In that respect, things haven’t changed.
If you had to work in groups or study with boys then you were okay. Your weight didn’t matter and you were smart. You still are. You were quick to understand. When you did not, it made you cry.
Again, things haven’t changed.
Being smart was ostracizing at times, maybe worse than being fat – you’re not sure how that scale worked. You hid your grades. You felt bad when people struggled and they knew you were smart. Something on their faces was cold and mean. It made you sick. You’d flip your papers over, obscuring your mark, smile, and say you did ‘okay.’
You were still fat.
You weren’t obese. You were at least twenty, but no more than forty, pounds more than your peers. The word ‘FAT’ loomed over you all your interactions. You went to Weight Watchers for the first time when you were nine and the rules seemed simple. One of the school’s teachers was a facilitator and he was nice. You remember having to weigh in with a cast on your arm and you were afraid it would make you heavier. He said you could take two pounds off for the cast. You knew the cast didn’t weigh that much and felt embarrassed he suggested it.
You don’t remember much about the diet although if you look back on your life, it seems like long stretches of thinking about food measured against short bursts of gorging.
Once, in gym class, the teacher asked what the guidelines were for fitness and you raised your hands and said thirty minutes of exercise three times a week. You saw the looks of surprise on the other kids’ faces. Why would the fat girl know?
It’s something you still think about. If you want to know how to be thin, ask a fat person. They know more than anyone else.
Your weight was on your mind when you painstakingly picked out your outfit for the first day of junior high. You desperately wished to be thinner but didn’t know how to make it happen. You really wanted to try out for a sports team but had to run cross country to join. You felt sick at the thought but signed up. You remember coming in second to last in the final meet.
You were not athletic. You were not a dismal, flopping failure at sports, either. You were mediocre. Able to do what you were instructed. Passable, but not inspired. You didn’t care for sports. Gym class was a deep and thick horror until you finally rid yourself of it in highschool. You recall your gym teacher saying she wished to fail you, but you did exactly what she said – albeit slower and clunkier than others. She had to pass you. You were silently outraged and blessedly grateful.
Sometimes you dream that you are back in school, waiting for gym class and it makes your stomach churn. In your dreams, you can never find your gym strip.
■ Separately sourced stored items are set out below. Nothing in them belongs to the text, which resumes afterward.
theorem latest_raise (s : State) (n : Notice) : ((raise s n).ntu.get n.cls).latest = some n := by
  unfold raise; simp only []
  split
  · show ((s.ntu.set n.cls _).get n.cls).latest = _
    cases n.cls <;> rfl
  · show (({ (s.ntu.set n.cls _) with held := _ } : Ntu).get n.cls).latest = _
    cases h : n.cls <;> rfl

theorem Ntu.get_set_other (x : Ntu) (c d : NoticeClass) (h : d ≠ c) (r) : (x.set c r).get d = x.get d := by
  cases c <;> cases d <;> first | rfl | exact absurd rfl h

theorem notices_raise_other (s : State) (n : Notice) (d : NoticeClass) (h : d ≠ n.cls) : (raise s n).ntu.get d = s.ntu.get d := by
  unfold raise; simp only []
  split
  · exact Ntu.get_set_other _ _ _ h _
  · show ({ (s.ntu.set n.cls _) with held := _ } : Ntu).get d = _
    have : ∀ (x : Ntu) l, ({ x with held := l } : Ntu).get d = x.get d := by intro x l; cases d <;> rfl
    rw [this]; exact Ntu.get_set_other _ _ _ h _

theorem stopSearch_leaves_none_moving (s : State) : ∀ a : Axis, a ≠ .mast → ((stopSearch s none).axis a).motion ≠ .moving := by
    intro a ha
    have one : ∀ (u : State) (b : Axis), (((if (u.axis b).motion = .moving ∧ (none : Option Axis) ≠ some b then axsStop u b else u)).axis b).motion ≠ .moving ∧
        ∀ d, d ≠ b → ((if (u.axis b).motion = .moving ∧ (none : Option Axis) ≠ some b then axsStop u b else u)).axis d = u.axis d := by
      intro u b
      split
      · rename_i hm
        unfold axsStop; rw [hm.1]; simp only []
        refine ⟨?_, fun d hd => ?_⟩
        · show ((u.setAxis b (u.axis b).stopped).axis b).motion ≠ _
          rw [State.axis_setAxis_self]; unfold AxisRec.stopped; simp
        · show (u.setAxis b (u.axis b).stopped).axis d = _
          exact State.axis_setAxis_ne _ _ hd
      · rename_i hm
        refine ⟨fun x => hm ⟨x, by simp⟩, fun d _ => rfl⟩
    unfold stopSearch searchAxes
    simp only [List.foldl]
    cases a
    · exact absurd rfl ha
    · rw [(one _ .pol).2 _ (by decide), (one _ .tilt).2 _ (by decide)]; exact (one _ _).1
    · rw [(one _ .pol).2 _ (by decide)]; exact (one _ _).1
    · exact (one _ _).1

theorem acqFail_does (s : State) (c : Ctx) (cause) (h : s.acq.ctx = some c) : (acqFail s cause).acq = { s.acq with ctx := none } ∧ (acqFail s cause).sha = { s.sha with linkReady := false } ∧
   (acqFail s cause).out.site = s.out.site ∧ (∀ d : NoticeClass, d ≠ .search → (acqFail s cause).ntu.get d = s.ntu.get d) ∧
   ((acqFail s cause).ntu.get .search).latest = some (.searchEnded cause c.row c.phase) ∧
   (acqFail s cause).sites = s.sites.modify c.row (fun e => e.change runningStates .lost (some cause)) ∧
   (acqFail s cause).searchReleased ∧ (acqFail s cause).zones = s.zones ∧ (acqFail s cause).wsm = s.wsm := by
  unfold acqFail; rw [h]; simp only []
  have k := onlyAxes_stopSearch s none
  have km : ∀ a : Axis, a ≠ .mast → ((stopSearch s none).axis a).motion ≠ .moving := by
    intro a ha
    have one : ∀ (u : State) (b : Axis), (((if (u.axis b).motion = .moving ∧ (none : Option Axis) ≠ some b then axsStop u b else u)).axis b).motion ≠ .moving ∧
        ∀ d, d ≠ b → ((if (u.axis b).motion = .moving ∧ (none : Option Axis) ≠ some b then axsStop u b else u)).axis d = u.axis d := by
      intro u b
      split
      · rename_i hm
        unfold axsStop; rw [hm.1]; simp only []
        refine ⟨?_, fun d hd => ?_⟩
        · show ((u.setAxis b (u.axis b).stopped).axis b).motion ≠ _
          rw [State.axis_setAxis_self]; unfold AxisRec.stopped; simp
        · show (u.setAxis b (u.axis b).stopped).axis d = _
          exact State.axis_setAxis_ne _ _ hd
      · rename_i hm
        refine ⟨fun x => hm ⟨x, by simp⟩, fun d _ => rfl⟩
    unfold stopSearch searchAxes
    simp only [List.foldl]
    cases a
    · exact absurd rfl ha
    · rw [(one _ .pol).2 _ (by decide), (one _ .tilt).2 _ (by decide)]; exact (one _ _).1
    · rw [(one _ .pol).2 _ (by decide)]; exact (one _ _).1
    · exact (one _ _).1
  generalize stopSearch s none = u at k km
  have m : ∃ v, markFailed u c cause = raise v (.searchEnded cause c.row c.phase) ∧ v.acq = s.acq ∧ v.sha = s.sha ∧ v.out.site = s.out.site ∧ v.ntu = s.ntu ∧
      v.sites = s.sites.modify c.row (fun e => e.change runningStates .lost (some cause)) ∧ v.axs = u.axs ∧ v.zones = s.zones ∧ v.wsm = s.wsm := by
    unfold markFailed
    refine ⟨_, rfl, ?_⟩
    split
    · exact ⟨k.acq, k.sha, k.site, k.ntu, by show u.sites.modify _ _ = _; rw [k.sites], rfl, k.zones, k.wsm⟩
    · exact ⟨k.acq, k.sha, k.site, k.ntu, by show u.sites.modify _ _ = _; rw [k.sites], rfl, k.zones, k.wsm⟩
  obtain ⟨v, hv, v1, v2, v3, v4, v5, v6, v7, v8⟩ := m
  rw [hv]
  obtain ⟨a1, a2, a3, a4, a5, a6, a7, a8, a9, a10⟩ := raise_elsewhere v (.searchEnded cause c.row c.phase)
  have rl := latest_raise v (.searchEnded cause c.row c.phase)
  have ro := notices_raise_other v (.searchEnded cause c.row c.phase)
  generalize raise v (.searchEnded cause c.row c.phase) = w at a1 a2 a3 a4 a5 a6 a7 a8 a9 a10 rl ro
  have q := onlyAxes_releaseSearch w
  have rr : ∀ a : Axis, a ≠ .mast → (releaseSearch w).axis a = { w.axis a with owner := .none } := by
    intro a ha; cases a <;> first | exact absurd rfl ha | rfl
  generalize releaseSearch w = x at q rr
  refine ⟨?_, ?_, ?_, ?_, ?_, ?_, ?_, ?_, ?_⟩
  · show ({ x.acq with ctx := none } : Acq) = _; rw [q.acq, a1, v1]
  · show ({ x.sha with linkReady := false } : Sha) = _; rw [q.sha, a5, v2]
  · show x.out.site = _; rw [q.site, a9, v3]
  · intro d hd; show x.ntu.get d = _; rw [q.ntu, ro d hd, v4]
  · show (x.ntu.get .search).latest = _; rw [q.ntu]; exact rl
  · show x.sites = _; rw [q.sites, a4, v5]
  · intro a ha
    show (x.axis a).owner = _ ∧ (x.axis a).motion ≠ _
    rw [rr a ha]
    refine ⟨rfl, ?_⟩
    show (w.axis a).motion ≠ _
    unfold State.axis; rw [a8, v6]; exact km a ha
  · show x.zones = _; rw [q.zones, a7, v7]
  · show x.wsm = _; rw [q.wsm, a6, v8]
You got tall and it gave the appearance of losing weight. People wanted to know what you’d done, how you managed it and you had no idea. You didn’t lose weight. You just got tall and it happened all on its own.
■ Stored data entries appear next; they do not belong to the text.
-- ==== Sys2Proof/Laws/Park.lean ====
section
/-! SUPPORT. What a PARK does (R12, R13, R63, R82): one lemma for a channel that leaves FULL, one for the whole. -/

namespace Sys2Proof.Machine

/-- What an axis shows of its motion. -/
def AxisRec.shows (r : AxisRec) : Motion × Bool × Option Int := (r.motion, r.stopping, r.position)

/-- R12, R13, R63: a channel has been asked for a state that is not FULL. -/
structure Shut (s : State) (c : Channel) (st : ChanState) (t : State) : Prop where
  others : ∀ b, b ≠ c.axis → (t.axis b).shows = (s.axis b).shows ∧ t.jog b = s.jog b
  motion : (t.axis c.axis).motion =
    if s.chan c = st then (s.axis c.axis).motion
    else restMotion c st (if (s.axis c.axis).travelling then .idle else (s.axis c.axis).motion)
  stopping : (t.axis c.axis).stopping = ((s.axis c.axis).travelling || (s.axis c.axis).stopping)
  position : (t.axis c.axis).position = (s.axis c.axis).position
  jog : t.jog c.axis = if s.chan c = st then s.jog c.axis else none
  chan : ∀ d, t.chan d = if d = c then st else s.chan d
  drive : t.out.drive = s.out.drive ++ ((if (s.axis c.axis).travelling then [.stop c.axis] else []) ++ [.channel c st])
  rest : sameBut [.axs, .mgt, .ntu, .lnu, .drive] s t

theorem State.jog_closeRun (s : State) (a b : Axis) : (closeRun s a).jog b = if b = a then none else s.jog b := by
  cases a <;> cases b <;> rfl

/-- A channel that has changed, before the end of a wind lowering. -/
theorem shut_change (s : State) (c : Channel) (st : ChanState) (hst : st ≠ .full) (h : s.chan c ≠ st) :
    let s1 := if endsMove s c st then axsStop s c.axis else s
    let s2 := sendChannel (closeRunUnlessFull s1 c.axis st) c st
    Shut s c st (s2.setAxis c.axis { s2.axis c.axis with motion := restMotion c st (s2.axis c.axis).motion }) := by
  intro s1 s2
  have em : endsMove s c st = (s.axis c.axis).travelling := by unfold endsMove; simp [h, hst]
  have e2 : s2 = sendChannel (closeRun s1 c.axis) c st := by
    show sendChannel (closeRunUnlessFull s1 c.axis st) c st = _
    unfold closeRunUnlessFull; rw [if_neg hst]
  have e1 : s1 = if (s.axis c.axis).travelling then s.withStop c.axis else s := by
    show (if endsMove s c st = true then _ else _) = _
    rw [em]; split
    · rename_i ht; exact axsStop_of_travelling ht
    · rfl
  have a2 : ∀ b, s2.axis b = s1.axis b := fun b => by rw [e2]; rfl
  have j2 : ∀ b, s2.jog b = if b = c.axis then none else s1.jog b := fun b => by
    rw [e2]; exact State.jog_closeRun s1 c.axis b
  have c2 : s2.axs.channels = s1.axs.channels.set c st := by rw [e2]; rfl
  have o2 : s2.out.drive = s1.out.drive ++ [.channel c st] := by rw [e2]; rfl
  have r2 : sameBut [.axs, .mgt, .ntu, .lnu, .drive] s1 s2 := by
    rw [e2]; exact ⟨rfl, fun b hb => by cases b <;> first | rfl | exact absurd (by decide) hb⟩
  have r1 : sameBut [.axs, .mgt, .ntu, .lnu, .drive] s s1 := by
    rw [e1]; split
    · exact ⟨rfl, fun b hb => by cases b <;> first | rfl | exact absurd (by decide) hb⟩
    · exact sameBut.refl _ _
  have a1 : ∀ b, b ≠ c.axis → s1.axis b = s.axis b ∧ s1.jog b = s.jog b := by
    intro b hb; rw [e1]; split
    · exact ⟨State.axis_setAxis_ne _ _ hb, by
        show (s.mgt.set c.axis none).get b = _
        cases b <;> cases hc : c.axis <;> first | rfl | exact absurd hc.symm hb⟩
    · exact ⟨rfl, rfl⟩
  have m1 : (s1.axis c.axis).motion = (if (s.axis c.axis).travelling then .idle else (s.axis c.axis).motion) ∧
      (s1.axis c.axis).stopping = ((s.axis c.axis).travelling || (s.axis c.axis).stopping) ∧
      (s1.axis c.axis).position = (s.axis c.axis).position := by
    rw [e1]; split
    · rename_i ht
      have : (s.withStop c.axis).axis c.axis = _ := Axs.get_set_self _ _ _
      rw [this, ht]; exact ⟨rfl, rfl, rfl⟩
    · rename_i ht
      rw [Bool.not_eq_true] at ht
      rw [ht]; exact ⟨rfl, rfl, rfl⟩
  have d1 : s1.out.drive = s.out.drive ++ (if (s.axis c.axis).travelling then [.stop c.axis] else []) := by
    rw [e1]; split
    · rfl
    · simp
  have k1 : s1.axs.channels = s.axs.channels := by
    rw [e1]; split
    · exact Axs.channels_set_axis _ _ _
    · rfl
  clear_value s2 s1
  refine ⟨fun b hb => ?_, ?_, ?_, ?_, ?_, fun d => ?_, ?_, ?_⟩
  · rw [State.axis_setAxis_ne _ _ hb, a2, (a1 b hb).1]
    refine ⟨rfl, ?_⟩
    show s2.jog b = _
    rw [j2, if_neg hb, (a1 b hb).2]
  · rw [State.axis_setAxis_self, if_neg h, a2]; exact congrArg (restMotion c st) m1.1
  · rw [State.axis_setAxis_self, a2]; exact m1.2.1
  · rw [State.axis_setAxis_self, a2]; exact m1.2.2
  · show s2.jog _ = _; rw [j2, if_pos rfl, if_neg h]
  · show (s2.axs.set c.axis _).channels.get d = _
    rw [Axs.channels_set_axis, c2, k1, Channels.get_set]; rfl
  · show s2.out.drive = _; rw [o2, d1, List.append_assoc]
  · refine (r1.trans r2).trans ⟨rfl, fun b hb => ?_⟩
    cases b <;> first | rfl | exact absurd (by decide) hb

/-- R12, R13, R63, R99: a CHANNEL request for a state that is not FULL, where the channel of a travelling axis changes. -/
theorem shut_axsChannel (s : State) (c : Channel) (st : ChanState) (hst : st ≠ .full)
    (ht : (s.axis c.axis).travelling = true → s.chan c ≠ st) : Shut s c st (axsChannel s c st) := by
  unfold axsChannel
  split
  · rename_i h
    have t0 : (s.axis c.axis).travelling = false := by
      cases e : (s.axis c.axis).travelling
      · rfl
      · exact absurd h (ht e)
    refine ⟨fun b _ => ⟨rfl, rfl⟩, ?_, ?_, rfl, ?_, fun d => ?_, ?_, rfl, fun b hb => ?_⟩
    · rw [if_pos h]; rfl
    · rw [t0]; rfl
    · rw [if_pos h]; rfl
    · show s.chan d = _
      split
      · rename_i hd; rw [hd, h]
      · rfl
    · rw [t0]; rfl
    · cases b <;> first | rfl | exact absurd (by decide) hb
  · rename_i h
    have S := shut_change s c st hst h
    unfold channelChange
    simp only [] at S ⊢
    generalize State.setAxis _ _ _ = u at S ⊢
    split
    · obtain ⟨o, m, k, p, j, ch, d, r⟩ := S
      unfold endLowering
      have ax : ∀ b, ((raise (axsRelease u .mast) .windStopped).axis b).shows = (u.axis b).shows := by
        intro b; unfold State.axis; rw [axs_raise]; cases b <;> rfl
      have jg : ∀ b, (raise (axsRelease u .mast) .windStopped).jog b = u.jog b := by
        intro b; unfold State.jog; rw [mgt_raise]; rfl
      have mm : ∀ b, ((raise (axsRelease u .mast) .windStopped).axis b).motion = (u.axis b).motion := fun b => congrArg (·.1) (ax b)
      have ss : ∀ b, ((raise (axsRelease u .mast) .windStopped).axis b).stopping = (u.axis b).stopping := fun b => congrArg (·.2.1) (ax b)
      have pp : ∀ b, ((raise (axsRelease u .mast) .windStopped).axis b).position = (u.axis b).position := fun b => congrArg (·.2.2) (ax b)
      refine ⟨fun b hb => ?_, by rw [mm]; exact m, by rw [ss]; exact k, by rw [pp]; exact p, by rw [jg]; exact j, fun e => ?_, ?_, ?_⟩
      · rw [ax, jg]; exact o b hb
      · refine Eq.trans ?_ (ch e)
        unfold State.chan; rw [axs_raise]; exact congrArg (·.get e) (Axs.channels_set_axis _ _ _)
      · rw [out_raise]; exact d
      · have q : sameBut [.axs, .mgt, .ntu, .lnu, .drive] u (raise (axsRelease u .mast) .windStopped) := by
          refine ⟨by rw [pending_raise]; rfl, fun b hb => ?_⟩
          cases b <;> first | (exact absurd (by decide) hb) | (unfold Block.same; simp; done) | (unfold Block.same; simp; rfl)
        exact r.trans q
    · exact S

/-- R82: the state of a channel of a parked part. -/
def parkedState (s : State) (c : Channel) : ChanState := if keptOn s.dsq.keepOn c then .low else .off

/-- R82: one channel of a PARK. -/
def parkStep (s : State) (c : Channel) : State := axsChannel s c (parkedState s c)

theorem parkedState_ne_full (s : State) (c : Channel) : parkedState s c ≠ .full := by unfold parkedState; split <;> decide

theorem parkedState_congr {s t : State} (h : t.dsq = s.dsq) (c : Channel) : parkedState t c = parkedState s c := by
  unfold parkedState; rw [h]

/-- A motion that a channel in another state than FULL leaves is not one of travel. -/
theorem restMotion_at_rest (c : Channel) (st : ChanState) (m : Motion) (h : m ≠ .moving ∧ m ≠ .jogging) :
    restMotion c st m ≠ .moving ∧ restMotion c st m ≠ .jogging := by
  obtain ⟨h1, h2⟩ := h
  cases c <;> cases st <;> cases m <;> first | exact absurd rfl h1 | exact absurd rfl h2 | decide

theorem AxisRec.travelling_iff (r : AxisRec) : r.travelling = true ↔ r.motion = .moving ∨ r.motion = .jogging := by
  unfold AxisRec.travelling; simp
University was a maze of food courts and bad habits. You never liked eating in public alone. Sometimes you were sick with hunger but couldn’t face the thought of eating alone – a solitary figure to be ogled and stared at. You were too self-conscious to realize your anxiety was so self-centered. You gained weight in university and once didn’t take your coat off for a whole year. You don’t think any of your friends noticed or if they did, they never said anything. That red coat – always around your shoulders, tightly wrapped around your waist and thighs. Your talisman and security blanket. A shield against the world.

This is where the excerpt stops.